In June 2019 I was invited to take part to the 2nd annual conference of the Centre for Post-Digital Culture at the University of Coventry (UK) on topic Pirate Care.
As Gary Hall, the Centre’s director, introduced together with Research Fellow Valeria Graziano:
“The term Pirate Care condenses two processes that are particularly visible at present. On the one hand, basic care provisions that were previously considered cornerstones of social life are now being pushed towards illegality, as a consequence of geopolitical reordering and the marketisation of social services.
At the same time new, technologically-enabled care networks are emerging in opposition to this drive toward illegality. The conference features projects providing various forms of pirate care ranging from refugee assistance, healthcare, reproductive care, childcare, access to public transport, access to knowledge, a number of reflections from and on such practices, and a film programme.”
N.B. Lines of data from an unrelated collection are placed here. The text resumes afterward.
/-- Object table, part 7. -/
def objTable7 : List ObjRow := [
  ⟨0x0230, 0x0230, 0x02, 0x02, .u16, .ro, 32768, .any, none, .never, "BULK_IN_SPACE"⟩,
  ⟨0x0230, 0x0230, 0x03, 0x03, .u32, .ro, 0, .any, none, .never, "BULK_UNDERRUN"⟩,
  ⟨0x0230, 0x0230, 0x04, 0x04, .u32, .ro, 0, .any, none, .never, "BULK_OVERRUN"⟩,
  ⟨0x0240, 0x0240, 0x00, 0x00, .domain, .wo, 0, .any, none, .any, "AUTH_WRITE"⟩,
  ⟨0x0241, 0x0241, 0x01, 0x01, .u32, .ro, 0, .any, none, .never, "AUTH_EPOCH"⟩,
  ⟨0x0241, 0x0241, 0x02, 0x02, .u32, .ro, 0, .any, none, .never, "AUTH_COUNTER"⟩,
  ⟨0x0241, 0x0241, 0x03, 0x03, .u32, .ro, 0, .any, none, .never, "AUTH_FAILS"⟩,
  ⟨0x0241, 0x0241, 0x04, 0x04, .u16, .ro, 0, .any, none, .never, "AUTH_RESULT"⟩,
  ⟨0x0250, 0x0250, 0x01, 0x01, .u64, .wo, 0, .any, none, .any, "PENNANT_CLEAR"⟩,
  ⟨0x0250, 0x0250, 0x02, 0x02, .u64, .ro, 0, .any, none, .never, "IRQ_CAUSE"⟩,
  ⟨0x0250, 0x0250, 0x03, 0x03, .u64, .wo, 0, .any, none, .any, "IRQ_ACK"⟩,
  ⟨0x6000, 0x6000, 0x01, 0x01, .u8, .ro, 1, .any, none, .never, "REF_STATE"⟩,
  ⟨0x6000, 0x6000, 0x02, 0x02, .u32, .ro, 0, .any, none, .never, "REF_LOSSES"⟩,
  ⟨0x6010, 0x6010, 0x01, 0x01, .u8, .rwc, 112, .nat 104 120 1, some 16, .standby, "PLLA_N"⟩,
  ⟨0x6010, 0x6010, 0x02, 0x02, .u8, .rwc, 4, .nat 1 8 1, some 16, .standby, "PLLA_CP"⟩,
  ⟨0x6011, 0x6011, 0x01, 0x01, .u8, .ro, 0, .any, none, .never, "PLLA_STATE"⟩,
  ⟨0x6011, 0x6011, 0x02, 0x02, .i16, .ro, 0, .any, none, .never, "PLLA_DIFF"⟩,
  ⟨0x6011, 0x6011, 0x03, 0x03, .u32, .ro, 0, .any, none, .never, "PLLA_LOSSES"⟩,
  ⟨0x6011, 0x6011, 0x04, 0x04, .u64, .ro, 0, .any, none, .never, "PLLA_LOSS_LAST"⟩,
  ⟨0x6020, 0x6020, 0x01, 0x01, .u8, .ro, 125, .any, none, .never, "PLLB_N"⟩,
  ⟨0x6020, 0x6020, 0x02, 0x02, .u8, .rwc, 4, .nat 1 8 1, some 17, .standby, "PLLB_CP"⟩,
  ⟨0x6021, 0x6021, 0x01, 0x01, .u8, .ro, 0, .any, none, .never, "PLLB_STATE"⟩,
  ⟨0x6021, 0x6021, 0x02, 0x02, .i16, .ro, 0, .any, none, .never, "PLLB_DIFF"⟩,
  ⟨0x6021, 0x6021, 0x03, 0x03, .u32, .ro, 0, .any, none, .never, "PLLB_LOSSES"⟩,
  ⟨0x6021, 0x6021, 0x04, 0x04, .u64, .ro, 0, .any, none, .never, "PLLB_LOSS_LAST"⟩,
  ⟨0x6030, 0x6030, 0x01, 0x01, .u8, .rwc, 0, .nat 0 1 1, some 16, .standbyRunning, "CLK_EN"⟩,
  ⟨0x6031, 0x6031, 0x01, 0x01, .u8, .rwc, 0, .nat 0 1 1, some 17, .standbyRunning, "CLK_EN"⟩,
  ⟨0x6030, 0x6030, 0x02, 0x02, .u8, .rwc, 0, .any, some 16, .standbyRunning, "CLK_SRC"⟩,
  ⟨0x6031, 0x6031, 0x02, 0x02, .u8, .rwc, 0, .any, some 17, .standbyRunning, "CLK_SRC"⟩,
  ⟨0x6030, 0x6030, 0x03, 0x03, .u8, .rwc, 0, .nat 0 3 1, some 16, .standby, "CLK_FMT"⟩,
  ⟨0x6031, 0x6031, 0x03, 0x03, .u8, .rwc, 0, .nat 0 3 1, some 17, .standby, "CLK_FMT"⟩,
  ⟨0x6030, 0x6030, 0x04, 0x04, .u16, .rwc, 1, .nat 1 1024 1, some 16, .standbyRunning, "CLK_DIV"⟩,
  ⟨0x6031, 0x6031, 0x04, 0x04, .u16, .rwc, 1, .nat 1 1024 1, some 17, .standbyRunning, "CLK_DIV"⟩,
  ⟨0x6800, 0x6800, 0x01, 0x40, .u32, .rwc, 0, .any, some 18, .standbySelfRunning, "HK_SEQ"⟩,
  ⟨0x6801, 0x6801, 0x01, 0x01, .u8, .rwc, 64, .nat 1 64 1, some 18, .standbySelfRunning, "HK_SEQ_LEN"⟩,
  ⟨0x6801, 0x6801, 0x02, 0x02, .u16, .rwc, 2000, .nat 1 65535 1, some 18, .standbySelfRunning, "HK_TIMER"⟩,
  ⟨0x6802, 0x6802, 0x01, 0x01, .u8, .ro, 0, .any, none, .never, "HK_STATE"⟩,
  ⟨0x6802, 0x6802, 0x02, 0x02, .u32, .ro, 0, .any, none, .never, "HK_PASS"⟩,
  ⟨0x6802, 0x6802, 0x03, 0x03, .u32, .ro, 0, .any, none, .never, "HK_PASS_TIME"⟩,
  ⟨0x6802, 0x6802, 0x04, 0x04, .u8, .ro, 0, .any, none, .never, "HK_ENTRY"⟩,
  ⟨0x6802, 0x6802, 0x05, 0x05, .i16, .rw, 0, .any, none, .standbySelf, "HK_TEST_DAC"⟩,
  ⟨0x6810, 0x6810, 0x01, 0x40, .u32, .ro, 4026531840, .any, none, .never, "HK_RESULT"⟩,
  ⟨0x6811, 0x6811, 0x01, 0x40, .u64, .ro, 0, .any, none, .never, "HK_STAMP"⟩,
  ⟨0x6830, 0x6830, 0x01, 0x01, .u16, .wo, 0, .any, none, .standbySelfRunning, "HK_URGENT"⟩,
  ⟨0x6830, 0x6830, 0x02, 0x02, .u32, .ro, 4026531840, .any, none, .never, "URGENT_RESULT"⟩]

/-- Object table, part 8. -/
def objTable8 : List ObjRow := [
  ⟨0x6830, 0x6830, 0x03, 0x03, .u32, .ro, 0, .any, none, .never, "URGENT_REFUSED"⟩,
  ⟨0x6830, 0x6830, 0x04, 0x04, .u32, .ro, 0, .any, none, .never, "URGENT_ABORTS"⟩,
  ⟨0x6840, 0x6840, 0x01, 0x01, .u32, .ro, 0, .any, none, .never, "TRIG_OVERRUN"⟩,
  ⟨0x6840, 0x6840, 0x02, 0x02, .u8, .ro, 0, .any, none, .never, "TRIG_LATCHED"⟩,
  ⟨0x6850, 0x6850, 0x01, 0x05, .u8, .rwc, 0, .nat 0 3 1, some 19, .standbyRunning, "CA_RANGE"⟩,
  ⟨0x6851, 0x6851, 0x01, 0x05, .u8, .rwc, 1, .nat 0 1 1, some 19, .standby, "CA_AUTO"⟩,
  ⟨0x6852, 0x6852, 0x01, 0x05, .u8, .ro, 0, .any, none, .never, "CA_RANGE_NOW"⟩,
  ⟨0x6853, 0x6853, 0x01, 0x05, .u16, .ro, 0, .any, none, .never, "CA_LAST"⟩,
  ⟨0x6854, 0x6854, 0x01, 0x05, .u32, .ro, 0, .any, none, .never, "CA_CLIPS"⟩,
  ⟨0x6854, 0x6854, 0x06, 0x06, .u32, .ro, 0, .any, none, .never, "CA_ANGLE_HOLDS"⟩,
  ⟨0x6855, 0x6855, 0x01, 0x05, .u32, .ro, 0, .any, none, .never, "CA_RANGE_CHANGES"⟩,
  ⟨0x6860, 0x6860, 0x01, 0x02, .u8, .rwc, 0, .nat 0 1 1, some 19, .standby, "RTD_WIRING"⟩,
  ⟨0x6861, 0x6861, 0x01, 0x02, .u8, .ro, 2, .any, none, .never, "RTD_STATE"⟩,
  ⟨0x6862, 0x6862, 0x01, 0x02, .u8, .ro, 0, .any, none, .never, "RTD_BREAK_LEADS"⟩,
  ⟨0x6863, 0x6863, 0x01, 0x04, .u16, .ro, 0, .any, none, .never, "RTD_LEAD_R"⟩,
  ⟨0x6864, 0x6864, 0x01, 0x02, .u32, .ro, 0, .any, none, .never, "RTD_BREAKS"⟩,
  ⟨0x6870, 0x6870, 0x01, 0x0F, .u8, .rwc, 0, .nat 0 3 1, some 19, .standbyRunning, "SENS_TSEL"⟩,
  ⟨0x6871, 0x6871, 0x01, 0x0F, .f32, .ro, 0, .any, none, .never, "SENS_OUT"⟩,
  ⟨0x6872, 0x6872, 0x01, 0x0F, .u8, .ro, 0, .any, none, .never, "SENS_FLAGS"⟩,
  ⟨0x6880, 0x688E, 0x01, 0x0C, .f32, .rwc, 0, .any, some 19, .standbyRunning, "SENS_COEF"⟩,
  ⟨0x7000, 0x7000, 0x01, 0x01, .u8, .rwc, 63, .nat 0 63 1, some 20, .standbyRunning, "CAL_ENABLE"⟩,
  ⟨0x7000, 0x7000, 0x02, 0x02, .u8, .rwc, 4, .nat 1 16 1, some 20, .standbyRunning, "CAL_RATE"⟩,
  ⟨0x7000, 0x7000, 0x03, 0x03, .u16, .rwc, 10, .nat 1 10000 1, some 20, .standbyRunning, "FA_TARGET"⟩,
  ⟨0x7000, 0x7000, 0x04, 0x04, .u8, .rwc, 32, .nat 1 64 1, some 20, .standbyRunning, "WIN_SPAN"⟩,
  ⟨0x7000, 0x7000, 0x05, 0x05, .u8, .rwc, 0, .nat 0 15 1, some 20, .standby, "CAL_AS"⟩,
  ⟨0x7000, 0x7000, 0x06, 0x06, .u32, .rwc, 0, .nat 0 268369920 65536, some 20, .standby, "CAL_BASE"⟩,
  ⟨0x7001, 0x7001, 0x01, 0x30, .u16, .rwc, 0, .nat 0 65535 1, some 20, .standbyRunning, "WIN_RANGE"⟩,
  ⟨0x7002, 0x7002, 0x01, 0x01, .u8, .ro, 63, .any, none, .never, "CAL_UNSETTLED"⟩,
  ⟨0x7002, 0x7002, 0x02, 0x02, .u32, .ro, 0, .any, none, .never, "CAL_STEPS"⟩,
  ⟨0x7002, 0x7002, 0x03, 0x03, .u32, .ro, 0, .any, none, .never, "CAL_DISCARDS"⟩,
  ⟨0x7002, 0x7002, 0x04, 0x04, .u32, .ro, 0, .any, none, .never, "CAL_FAULTS"⟩,
  ⟨0x7002, 0x7002, 0x05, 0x05, .u8, .ro, 0, .any, none, .never, "CAL_RESTORE"⟩,
  ⟨0x7020, 0x7020, 0x01, 0x30, .i16, .ro, 0, .any, none, .never, "CAL_CH"⟩,
  ⟨0x7021, 0x7021, 0x01, 0x10, .u8, .ro, 0, .any, none, .never, "CAL_E"⟩,
  ⟨0x7022, 0x7022, 0x01, 0x30, .i16, .ro, 0, .any, none, .never, "K0_TRIM"⟩,
  ⟨0x7023, 0x7023, 0x01, 0x31, .i16, .ro, 0, .any, none, .never, "COMP_DELAY"⟩,
  ⟨0x7024, 0x7024, 0x01, 0x30, .i8, .ro, 0, .any, none, .never, "LEVEL_OFS"⟩,
  ⟨0x7025, 0x7025, 0x01, 0x30, .u16, .ro, 65535, .any, none, .never, "WIN_MEAS"⟩,
  ⟨0x7100, 0x7100, 0x00, 0x00, .domain, .rw, 0, .any, none, .standbyRunning, "CAL_IMAGE"⟩,
  ⟨0x7101, 0x7101, 0x01, 0x01, .u8, .wo, 0, .any, none, .standbyRunning, "CAL_SNAP"⟩,
  ⟨0x7101, 0x7101, 0x02, 0x02, .u32, .ro, 0, .any, none, .never, "CAL_SNAP_SEQ"⟩,
  ⟨0x7800, 0x7800, 0x01, 0x01, .u8, .ro, 0, .any, none, .never, "ENS_STATE"⟩,
  ⟨0x7800, 0x7800, 0x02, 0x02, .u8, .ro, 0, .any, none, .never, "SEAL_STATE"⟩,
  ⟨0x7800, 0x7800, 0x03, 0x03, .u32, .ro, 0, .any, none, .never, "SEAL_CRC"⟩,
  ⟨0x7800, 0x7800, 0x04, 0x04, .u32, .rwa, 0, .any, none, .standby, "SEAL_PROGRAM"⟩]

/-- Object table, part 9. -/
def objTable9 : List ObjRow := [
  ⟨0x7800, 0x7800, 0x05, 0x05, .u8, .ro, 0, .any, none, .never, "SEAL_RESULT"⟩,
  ⟨0x7810, 0x7810, 0x01, 0x01, .u16, .rws, 256, .nat 1 65535 1, none, .standby, "V_MIN"⟩,
  ⟨0x7810, 0x7810, 0x02, 0x02, .u32, .rws, 256, .nat 1 65536 1, none, .standby, "PERIOD_MIN"⟩,
  ⟨0x7810, 0x7810, 0x03, 0x03, .u32, .rws, 65536, .nat 1 65536 1, none, .standby, "PERIOD_MAX"⟩,
  ⟨0x7810, 0x7810, 0x04, 0x04, .u16, .rws, 1280, .nat 0 65535 1, none, .standby, "AMP_MIN"⟩,
  ⟨0x7810, 0x7810, 0x05, 0x05, .u16, .rws, 65535, .nat 1 65535 1, none, .standby, "AMP_MAX"⟩,
  ⟨0x7810, 0x7810, 0x06, 0x06, .u16, .rws, 64, .nat 1 4096 1, none, .standby, "JUMP_MAX"⟩,
  ⟨0x7810, 0x7810, 0x07, 0x07, .u8, .rws, 1, .nat 0 3 1, none, .standby, "DIR_ALLOW"⟩,
  ⟨0x7810, 0x7810, 0x08, 0x08, .u16, .rws, 64, .nat 0 4096 1, none, .standby, "POS_MARGIN"⟩,
  ⟨0x7810, 0x7810, 0x09, 0x09, .u16, .rws, 256, .nat 0 8192 1, none, .standby, "DEG_MARGIN"⟩,
  ⟨0x7810, 0x7810, 0x0A, 0x0A, .u16, .rws, 32, .nat 1 1024 1, none, .standby, "AGREE_TOL"⟩,
  ⟨0x7810, 0x7810, 0x0B, 0x0B, .u16, .rws, 30, .nat 1 600 1, none, .standby, "T_DEG"⟩,
  ⟨0x7811, 0x7811, 0x01, 0x08, .i16, .rws, 0, .any, none, .standby, "EXCL_LO"⟩,
  ⟨0x7812, 0x7812, 0x01, 0x08, .i16, .rws, 0, .any, none, .standby, "EXCL_HI"⟩,
  ⟨0x7813, 0x7813, 0x01, 0x08, .u16, .rws, 0, .any, none, .standby, "EXCL_EMASK"⟩,
  ⟨0x7814, 0x7814, 0x01, 0x08, .u8, .rws, 255, .any, none, .standby, "EXCL_PRESET"⟩,
  ⟨0x7815, 0x7815, 0x01, 0x10, .u16, .rws, 0, .any, none, .standby, "SHOT_CEIL"⟩,
  ⟨0x7816, 0x7816, 0x01, 0x10, .u32, .rws, 0, .any, none, .standby, "BUDGET_100MS"⟩,
  ⟨0x7817, 0x7817, 0x01, 0x10, .u32, .rws, 0, .any, none, .standby, "BUDGET_10S"⟩,
  ⟨0x7818, 0x7818, 0x01, 0x10, .u16, .rws, 0, .nat 0 2867 1, none, .standby, "WIDTH_MAX"⟩,
  ⟨0x7819, 0x7819, 0x01, 0x01, .u16, .rws, 2000, .nat 2000 6000 1, none, .standby, "VLAS_MAX"⟩,
  ⟨0x7819, 0x7819, 0x02, 0x02, .u16, .rws, 320, .nat 256 1024 1, none, .standby, "EMEAS_MAX"⟩,
  ⟨0x7819, 0x7819, 0x03, 0x03, .u16, .rws, 50, .nat 1 65535 1, none, .standby, "EDARK_MAX"⟩,
  ⟨0x781A, 0x781A, 0x01, 0x0C, .f32, .rws, 0, .any, none, .standby, "ANGLE_COEF"⟩,
  ⟨0x781B, 0x781E, 0x01, 0x0C, .f32, .rws, 0, .any, none, .standby, "PEM_COEF"⟩,
  ⟨0x7820, 0x7820, 0x01, 0x02, .i16, .rws, 0, .any, none, .standby, "SOL_SEALED"⟩,
  ⟨0x7830, 0x7830, 0x01, 0x01, .u32, .ro, 0, .any, none, .never, "SH_CAUSE"⟩,
  ⟨0x7830, 0x7830, 0x02, 0x02, .u32, .ro, 0, .any, none, .never, "SH_LATCHED"⟩,
  ⟨0x7830, 0x7830, 0x03, 0x03, .u64, .ro, 0, .any, none, .never, "SH_LAST"⟩,
  ⟨0x7830, 0x7830, 0x04, 0x04, .u32, .ro, 0, .any, none, .never, "SH_COUNT"⟩,
  ⟨0x7831, 0x7831, 0x01, 0x09, .u32, .ro, 0, .any, none, .never, "VETO_COUNT"⟩,
  ⟨0x7832, 0x7832, 0x01, 0x10, .u32, .ro, 0, .any, none, .never, "E_USED_100MS"⟩,
  ⟨0x7833, 0x7833, 0x01, 0x10, .u32, .ro, 0, .any, none, .never, "E_USED_10S"⟩,
  ⟨0x7834, 0x7834, 0x01, 0x01, .i16, .ro, 0, .any, none, .never, "SPEED_NOW"⟩,
  ⟨0x7834, 0x7834, 0x02, 0x02, .u8, .ro, 0, .any, none, .never, "DIR_NOW"⟩,
  ⟨0x7834, 0x7834, 0x03, 0x03, .u32, .ro, 0, .any, none, .never, "PERIOD_LAST"⟩,
  ⟨0x7834, 0x7834, 0x04, 0x04, .u16, .ro, 0, .any, none, .never, "AMP_LAST"⟩,
  ⟨0x7834, 0x7834, 0x05, 0x05, .u8, .ro, 0, .any, none, .never, "SWEEP_OK"⟩,
  ⟨0x7835, 0x7835, 0x01, 0x01, .u8, .ro, 0, .any, none, .never, "SRC_STATE"⟩,
  ⟨0x7836, 0x7836, 0x01, 0x01, .u32, .ro, 0, .any, none, .never, "DEG_USED"⟩,
  ⟨0x7836, 0x7836, 0x02, 0x02, .u32, .ro, 0, .any, none, .never, "DEG_ENTRIES"⟩,
  ⟨0x7836, 0x7836, 0x03, 0x03, .u32, .ro, 0, .any, none, .never, "DEG_CLEAN"⟩,
  ⟨0x7836, 0x7836, 0x04, 0x04, .u8, .ro, 0, .any, none, .never, "DEG_FROM"⟩,
  ⟨0x7837, 0x7837, 0x01, 0x01, .u8, .rwa, 0, .any, none, .degraded, "DEG_ACK"⟩,
  ⟨0x7838, 0x7838, 0x01, 0x01, .u8, .ro, 0, .any, none, .never, "TP_NEXT"⟩]

/-- Object table, part 10. -/
def objTable10 : List ObjRow := [
  ⟨0x7838, 0x7838, 0x02, 0x02, .u32, .ro, 0, .any, none, .never, "TP_PASS"⟩,
  ⟨0x7838, 0x7838, 0x03, 0x03, .u32, .ro, 0, .any, none, .never, "TP_FAIL"⟩,
  ⟨0x7838, 0x7838, 0x04, 0x04, .u32, .ro, 0, .any, none, .never, "TP_VOID"⟩,
  ⟨0x7838, 0x7838, 0x05, 0x05, .u32, .ro, 0, .any, none, .never, "TESTPULSE_COLLIDE"⟩,
  ⟨0x7838, 0x7838, 0x06, 0x06, .u32, .ro, 0, .any, none, .never, "TP_FORCED"⟩,
  ⟨0x7838, 0x7838, 0x07, 0x07, .u64, .ro, 0, .any, none, .never, "TP_LAST"⟩,
  ⟨0x7839, 0x7839, 0x01, 0x01, .u16, .ro, 0, .any, none, .never, "STRAP_READ"⟩,
  ⟨0x7839, 0x7839, 0x02, 0x02, .u16, .ro, 0, .any, none, .never, "STRAP_BOOT"⟩,
  ⟨0x7839, 0x7839, 0x03, 0x03, .u8, .ro, 0, .any, none, .never, "CEIL_CODE"⟩,
  ⟨0x7839, 0x7839, 0x04, 0x04, .u8, .ro, 0, .any, none, .never, "PRESET_NOW"⟩,
  ⟨0x783A, 0x783A, 0x01, 0x01, .u8, .ro, 1, .any, none, .never, "INHIBIT_STATE"⟩,
  ⟨0x783A, 0x783A, 0x02, 0x02, .u32, .ro, 0, .any, none, .never, "INHIBIT_COUNT"⟩,
  ⟨0x783B, 0x783B, 0x01, 0x01, .u8, .ro, 0, .any, none, .never, "PERMIT_STATE"⟩,
  ⟨0x8000, 0x8000, 0x01, 0x01, .u32, .wo, 0, .any, none, .selfRunning, "BIST_CMD"⟩,
  ⟨0x8000, 0x8000, 0x02, 0x02, .u8, .wo, 0, .any, none, .selfRunning, "BIST_ABORT"⟩,
  ⟨0x8001, 0x8001, 0x01, 0x01, .u8, .ro, 0, .any, none, .never, "BIST_STATE"⟩,
  ⟨0x8001, 0x8001, 0x02, 0x02, .u8, .ro, 0, .any, none, .never, "BIST_RESULT"⟩,
  ⟨0x8001, 0x8001, 0x03, 0x03, .u8, .ro, 0, .any, none, .never, "BIST_REASON"⟩,
  ⟨0x8001, 0x8001, 0x04, 0x04, .u32, .ro, 0, .any, none, .never, "BIST_LAST_CMD"⟩,
  ⟨0x8001, 0x8001, 0x05, 0x05, .u32, .ro, 0, .any, none, .never, "BIST_COUNT"⟩,
  ⟨0x8001, 0x8001, 0x06, 0x06, .u32, .ro, 0, .any, none, .never, "BIST_COUNT_EXP"⟩,
  ⟨0x8001, 0x8001, 0x07, 0x07, .u64, .ro, 0, .any, none, .never, "BIST_SIG"⟩,
  ⟨0x8001, 0x8001, 0x08, 0x08, .u64, .ro, 0, .any, none, .never, "BIST_SIG_EXP"⟩,
  ⟨0x8001, 0x8001, 0x09, 0x09, .u32, .ro, 0, .any, none, .never, "BIST_TIME"⟩,
  ⟨0x8001, 0x8001, 0x0A, 0x0A, .u32, .ro, 0, .any, none, .never, "BIST_SEQ"⟩,
  ⟨0x8002, 0x8002, 0x01, 0x01, .u16, .rwc, 1526, .nat 1 65535 1, some 21, .standbySelfRunning, "PRBS_LEN"⟩,
  ⟨0x8002, 0x8002, 0x02, 0x02, .u8, .rwc, 3, .nat 0 3 1, some 21, .standbySelfRunning, "AUTO_RETIRE"⟩,
  ⟨0x8010, 0x8010, 0x01, 0x01, .u32, .wo, 0, .any, none, .standbySelfRunning, "UNIT_RETIRE"⟩,
  ⟨0x8010, 0x8010, 0x02, 0x02, .u32, .wo, 0, .any, none, .standbySelfRunning, "UNIT_RETURN"⟩,
  ⟨0x8010, 0x8010, 0x03, 0x03, .u8, .ro, 0, .any, none, .never, "SPARE_OP_STATE"⟩,
  ⟨0x8010, 0x8010, 0x04, 0x04, .u8, .ro, 0, .any, none, .never, "SPARE_OP_RESULT"⟩,
  ⟨0x8011, 0x8011, 0x01, 0x30, .u8, .ro, 1, .any, none, .never, "SLICE_FREE"⟩,
  ⟨0x8012, 0x8012, 0x01, 0x05, .u8, .ro, 0, .any, none, .never, "POOL_FREE"⟩,
  ⟨0x8012, 0x8012, 0x06, 0x06, .u8, .ro, 16, .any, none, .never, "FUSE_ROWS_FREE"⟩,
  ⟨0x8013, 0x8013, 0x01, 0x01, .u32, .ro, 0, .any, none, .never, "TAKEOVERS"⟩,
  ⟨0x8013, 0x8013, 0x02, 0x02, .u32, .ro, 0, .any, none, .never, "RETURNS"⟩,
  ⟨0x8013, 0x8013, 0x03, 0x03, .u32, .ro, 0, .any, none, .never, "RETURN_MISMATCH"⟩,
  ⟨0x8020, 0x8020, 0x00, 0x00, .domain, .ro, 0, .any, none, .never, "RETIRED_LIST"⟩,
  ⟨0x8021, 0x8021, 0x01, 0x01, .u32, .rwa, 0, .any, none, .standby, "RETIRE_BURN"⟩,
  ⟨0x8021, 0x8021, 0x02, 0x02, .u8, .ro, 0, .any, none, .never, "BURN_RESULT"⟩,
  ⟨0x8022, 0x8022, 0x00, 0x00, .domain, .ro, 0, .any, none, .never, "RETIRE_FUSES"⟩,
  ⟨0x8030, 0x8030, 0x01, 0x01, .u8, .ro, 3, .any, none, .never, "KEY_STATE"⟩,
  ⟨0x8030, 0x8030, 0x02, 0x02, .u32, .ro, 0, .any, none, .never, "ZEROISE_COUNT"⟩,
  ⟨0x8031, 0x8031, 0x01, 0x01, .u8, .ro, 0, .any, none, .never, "BOOT_BIST"⟩,
  ⟨0x8031, 0x8031, 0x02, 0x02, .u16, .ro, 0, .any, none, .never, "BOOT_BIST_FAILS"⟩]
My contribution explored the concept behind the recent publication Rebelling with Care and allowed the audience to learn more how the maker movement is part of it:
“The Digital Social Innovation paradigm has been theorised and elaborated since 2012 through a programme called “collective awareness platforms for sustainability and social innovation” to investigate the potential of the collective intelligence enabled by ICT to support collaborative solutions around key concepts such as open codes and data, co-design, collaboration and social impact. In the past 2 years we reflected upon the traction these terms could have specifically in the field of health and care practices: what does it mean to develop bottom-up innovation, which is community-driven and built upon the commons, in a sector that is struggling to meet the needs of a growing ageing society, that is ruled by obsolete bureaucracies, and that is limited by proprietary technologies and top-down procedures?
We came to define these different modalities as “rebel practices”, since they often emerge from the strong personal needs of the people directly impacted by a specific condition. In the vast majority of cases, these practices simultaneously operate outside a market logic without asking for the full permission of official institutions, with the purpose of provoking them to change or filling the gap left by who do not innovate, with the due care, the fields of health and care provisions. The rebellion of DSI practices in health and care then occurs within a framework that focuses on their impact beyond profit, rather evaluating their scalability according to the levels of participation and empowerment of those affected. The practices encountered in our mapping all emphasise openness, co-design and the commoning of resources and knowledge. When technologies are involved, these are used to activate new processes and reduce superfluous costs, thus enabling more diverse actors to contribute to the development of effective solutions by avoiding the social exclusion and conflicts of interest characteristic of the for-profit care model. We believe the approaches they put forward might be prefiguring a new role of the public sector as partner of the civil society around shaping common health and care provisions for all.”